Problem to solve:
With the material below, print exactly the lines between the line holding "pa + bytes.length ≤ 2" and the line holding "after power-up and", inclusive. Add nothing else.

Data for this exercise:

-- ==== Sys2Proof/Certificates/Slice0/Obligations.lean ====
section
/-! DEFINITION. The statements for the provers. -/

open Sys2Proof Sys2Proof.Machine

/-! ## Encoding, fetching, one step -/

/-- Decoding the encoding of a well-formed instruction, whatever bytes follow it, gives it back with its length, in every
mode (30_encoding.md R164 to R174, R190). -/
def Obligations.DecodeOfEncode : Prop :=
  ∀ (m : DecodeMode) (i : Instr) (rest : List Byte), i.wellFormed m = true →
    decode m (encode i ++ rest) = .instr i (encode i).length

/-- Bytes the spec gives as examples decode to the instructions it names (R320, R325, R333, R345, R380). -/
def Obligations.SpecExamplesDecode : Prop :=
  decode .long [0x0F#8, 0x1C#8, 0x44#8, 0x8B#8, 0x40#8] =
      .instr (.cldemote Pfx.none (.sib (some 3#4) 1#4 2#2 (.d8 0x40#8))) 5 ∧
    decode .long [0x4C#8, 0x0F#8, 0x38#8, 0xF9#8, 0x07#8] = .instr (.movdiri64 Pfx.none 8#4 (.base 7#4 .none)) 5 ∧
    decode .long [0x67#8, 0x66#8, 0x0F#8, 0x38#8, 0xF8#8, 0x06#8] =
      .instr (.movdir64b { Pfx.none with addr67 := true } 0#4 (.base 6#4 .none)) 6 ∧
    decode .long [0xC4#8, 0xE3#8, 0xED#8, 0xCE#8, 0xCB#8, 0x00#8] =
      .instr (.vgf2p8affineqbVex256 { pfx := Pfx.none, reg := 1#4, vvvv := 2#4 } (.reg 3#5) 0#8) 6 ∧
    decode .long [0x62#8, 0xF3#8, 0xED#8, 0x58#8, 0xCE#8, 0x08#8, 0x00#8] =
      .instr (.vgf2p8affineqb512
        { pfx := Pfx.none, p0res := 0#2, p1one := true, reg := 1#5, vvvv := 2#5, aaa := 0#3, z := false, b := true }
        (.mem (.base 0#4 .none)) 0#8) 7 ∧
    decode .long [0x66#8, 0x41#8, 0x0F#8, 0xAE#8, 0xF0#8] = .instr (.tpause Pfx.none 8#4) 5

/-- A step with no input pending runs the instruction at RIP: time passes (`tick`), the bytes at RIP decode to `i`, and
the step is `exec` of `i` with the address of the next instruction known; the same where inputs are pending behind an
`instruction` turn. Under a store of another agent meanwhile it is `exec` of what stands at RIP once the early bytes have
landed, which are any of the store's bytes, and the other bytes land after it (20_memory.md R108, D9; log entries 8, 40). -/
def Obligations.StepRunsDecoded : Prop :=
  (∀ (s : State) (i : Instr) (len : Nat), s.vmx.handedOver = false →
    decode s.tick.decodeMode (fetchBytes s.tick).1 = .instr i len →
    (s.inputs = [] → step s = exec i (s.tick.begin len)) ∧
      step { s with inputs := .instruction :: s.inputs } = exec i (s.tick.begin len) ∧
      (s.tick.begin len).nextRip = ripPlus s.tick len ∧ (s.tick.begin len).rip = s.rip ∧
      SameGprs s (s.tick.begin len) ∧ SameVecs s (s.tick.begin len) ∧ SameMasks s (s.tick.begin len) ∧
      (s.tick.begin len).rflags = s.rflags ∧ SameMemory s (s.tick.begin len)) ∧
  ∀ (s : State) (i : Instr) (len pa : Nat) (bytes : List Byte), s.vmx.handedOver = false →
    pa + bytes.length ≤ 2 ^ s.cfg.maxPhyAddr →
    let u := s.storeEarly pa bytes
    decode u.tick.decodeMode (fetchBytes u.tick).1 = .instr i len →
    step { s with inputs := .storeMeanwhile pa bytes :: s.inputs } =
        landAfter (landing s false pa bytes) (exec i (u.tick.begin len)) ∧
      (∀ k, k < bytes.length → u.byte (pa + k) = bytes.getD k 0#8 ∨
        (u.byte (pa + k) = s.byte (pa + k) ∧ (pa + k, bytes.getD k 0#8) ∈ landing s false pa bytes)) ∧
      (∀ a, a < pa ∨ pa + bytes.length ≤ a → u.byte a = s.byte a) ∧ SameGprs s u ∧ u.rip = s.rip

/-- In 64-bit mode without translation, where the bytes in memory from RIP on are the encoding of a well-formed
instruction, a step executes that instruction. That a linear address is cut to the width of a physical one where nothing
translates is log entry 10. -/
def Obligations.StepRunsEncoded : Prop :=
  ∀ (s : State) (i : Instr), s.Flat → s.vmx.handedOver = false → s.inputs = [] → s.stale = [] →
    CanonicalRange s s.rip 15 → i.wellFormed .long = true → s.sys.cs.d = false →
    (∀ k, k < (encode i).length → s.byte (s.physical (s.rip + BitVec.ofNat 64 k).toNat) = (encode i).getD k 0#8) →
    step s = exec i (s.tick.begin (encode i).length) ∧
      (s.tick.begin (encode i).length).nextRip = s.rip + BitVec.ofNat 64 (encode i).length

/-! ## Reset, invariants, whole-machine rules -/

/-- The values 10_state.md R90 and 70_reset_and_hazards.md R670 state for reset, in the state right after power-up and
after RESET# in any state; INIT# keeps the two hardware feedback MSRs (R671). -/
def Obligations.ResetAndInitValues : Prop :=
  ∀ s : State, (∀ t, t = State.reset ∨ t = resetEvent s →
      t.msr.hwFeedbackPtr = 0#64 ∧ t.msr.hwFeedbackConfig = 0#64 ∧ t.keyTableLock = .unlocked ∧
        (∀ id, (keySlot t.keyTable id).mode = .encryptWithTmeKey) ∧ bit t.msr.miscEnable 22 = false ∧
        t.monitor = none ∧ t.hfi.interruptPending = false) ∧
    (initEvent s).msr.hwFeedbackPtr = s.msr.hwFeedbackPtr ∧
    (initEvent s).msr.hwFeedbackConfig = s.msr.hwFeedbackConfig

/-- The invariant holds right after reset. -/
def Obligations.InvariantAtReset : Prop := State.reset.Inv

/-- Every step keeps the invariant: memory and the key table stay in canonical form, memory within MAXPHYADDR bits (R101);
the fixed bits of RFLAGS (R36), the reserved bits of the MSRs and of XCR0 (R43, R48 to R56; 93 U30, U32), the alignment of
the monitored block (R382) and the lock of a single processor (R67) stay as the spec says they read; no feedback update is
in progress while the status bit is 1 (R576). -/
def Obligations.InvariantKept : Prop := ∀ s t : State, s.Inv → step s = .next t → t.Inv

/-- No step changes the configuration (00_scope.md R7). -/
def Obligations.ConfigurationFixed : Prop := ∀ s t : State, step s = .next t → t.cfg = s.cfg

/-- The time-stamp counter never decreases, but for RESET# and INIT# (10_state.md R62). -/
def Obligations.TscNeverDecreases : Prop :=
  ∀ s t : State, step s = .next t → s.inputs.head? ≠ some .reset → s.inputs.head? ≠ some .init →
    s.tsc.toNat ≤ t.tsc.toNat

/-- A LOCK prefix, and before VEX or EVEX any prefix R176 forbids, makes every instruction #UD (20_memory.md R125;
30_encoding.md R176). That #UD comes whatever other fault or exit of the instruction applies (#NM, #PF, #GP, a VM exit) is
the order of 60_exceptions.md R606, spec decision D9 (outside what the source supports), log entry 11, unsafe. -/
def Obligations.ForbiddenPrefixFaults : Prop :=
  ∀ (i : Instr) (s : State), i.pfx.forbidden = true → exec i s = .fault .undefinedOpcode

/-- A vector instruction whose row is not available (a feature flag 0, or the state not enabled) raises #UD; one with
CR0.TS = 1 raises #UD or #NM; so one that gives a next state had all three (60_exceptions.md R606, R611, R612, R627). What
enables the state, and #NM for CR0.TS, are spec decision D7 (R611, R612, R627: the source names none of it); that #UD comes
first where CR0.TS is 1 too is spec decision D9 (R606: outside what the source supports), log entry 11. -/
def Obligations.VectorNeedsEnabledState : Prop :=
  ∀ (i : Instr) (s : State) (r : VecRow), i.vecRow = some r →
    ((hasAll s r.cell && stateEnabled s r.form) = false → exec i s = .fault .undefinedOpcode) ∧
      (bit s.sys.cr0 3 = true → exec i s = .fault .undefinedOpcode ∨ exec i s = .fault (.exception .nm none none)) ∧
      (∀ t, exec i s = .next t →
        hasAll s r.cell = true ∧ stateEnabled s r.form = true ∧ bit s.sys.cr0 3 = false)

/-- The availability test bit by bit: EVEX needs AVX512F, XCR0[7:5] and XCR0[2:1] all ones and CR4.OSXSAVE, VEX XCR0[2:1]
and CR4.OSXSAVE, neither in real-address or virtual-8086 mode; legacy SSE needs CR0.EM = 0 and CR4.OSFXSR; all need
CR0.TS = 0 (10_state.md R44; 40_cpuid_instruction.md R232). Which CR0 and CR4 bits decide is spec decision D7 (60_exceptions.md
R611, R612), and that #UD comes before #NM where both have a cause is spec decision D9 (R606: outside what the source
supports), log entry 11. -/
def Obligations.AvailabilityTest : Prop :=
  ∀ (s : State) (r : VecRow) (legal : Bool),
    let on : Bool := match r.form with
      | .sse => !s.sys.cr0.getLsbD 2 && s.sys.cr4.getLsbD 9
      | .vex => decide (s.mode ≠ .real) && decide (s.mode ≠ .v86) && s.sys.cr4.getLsbD 18 &&
          decide (s.sys.xcr0 &&& 0x06#64 = 0x06#64)
      | .evex => decide (s.mode ≠ .real) && decide (s.mode ≠ .v86) && s.cfg.features.avx512f && s.sys.cr4.getLsbD 18 &&
          decide (s.sys.xcr0 &&& 0xE6#64 = 0xE6#64)
    vecReady s r legal =
      if (legal && r.cell.all (hasFeature s.cfg.features) && on) = false then .error (.fault .undefinedOpcode)
      else if s.sys.cr0.getLsbD 3 = true then .error (.fault (.exception .nm none none))
      else .ok ()

/-- RFLAGS: only PCONFIG, TPAUSE and UMWAIT change it, and only its six status flags (10_state.md R37). -/
def Obligations.RflagsWriters : Prop :=
  ∀ (i : Instr) (s t : State), exec i s = .next t →
    t.rflags &&& ~~~statusMask = s.rflags &&& ~~~statusMask ∧
      ((∀ p, i ≠ .pconfig p) → (∀ p r, i ≠ .tpause p r) → (∀ p r, i ≠ .umwait p r) → t.rflags = s.rflags)

/-- General registers: only CPUID writes RAX, RBX, RCX and RDX, and PCONFIG RAX (10_state.md R32). -/
def Obligations.GprWriters : Prop :=
  ∀ (i : Instr) (s t : State) (x : GReg), exec i s = .next t → t.gpr64 x ≠ s.gpr64 x →
    ((∃ p, i = .cpuid p) ∧ (x = rax ∨ x = rbx ∨ x = rcx ∨ x = rdx)) ∨ ((∃ p, i = .pconfig p) ∧ x = rax)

Response to the exercise:
    pa + bytes.length ≤ 2 ^ s.cfg.maxPhyAddr →
    let u := s.storeEarly pa bytes
    decode u.tick.decodeMode (fetchBytes u.tick).1 = .instr i len →
    step { s with inputs := .storeMeanwhile pa bytes :: s.inputs } =
        landAfter (landing s false pa bytes) (exec i (u.tick.begin len)) ∧
      (∀ k, k < bytes.length → u.byte (pa + k) = bytes.getD k 0#8 ∨
        (u.byte (pa + k) = s.byte (pa + k) ∧ (pa + k, bytes.getD k 0#8) ∈ landing s false pa bytes)) ∧
      (∀ a, a < pa ∨ pa + bytes.length ≤ a → u.byte a = s.byte a) ∧ SameGprs s u ∧ u.rip = s.rip

/-- In 64-bit mode without translation, where the bytes in memory from RIP on are the encoding of a well-formed
instruction, a step executes that instruction. That a linear address is cut to the width of a physical one where nothing
translates is log entry 10. -/
def Obligations.StepRunsEncoded : Prop :=
  ∀ (s : State) (i : Instr), s.Flat → s.vmx.handedOver = false → s.inputs = [] → s.stale = [] →
    CanonicalRange s s.rip 15 → i.wellFormed .long = true → s.sys.cs.d = false →
    (∀ k, k < (encode i).length → s.byte (s.physical (s.rip + BitVec.ofNat 64 k).toNat) = (encode i).getD k 0#8) →
    step s = exec i (s.tick.begin (encode i).length) ∧
      (s.tick.begin (encode i).length).nextRip = s.rip + BitVec.ofNat 64 (encode i).length

/-! ## Reset, invariants, whole-machine rules -/

/-- The values 10_state.md R90 and 70_reset_and_hazards.md R670 state for reset, in the state right after power-up and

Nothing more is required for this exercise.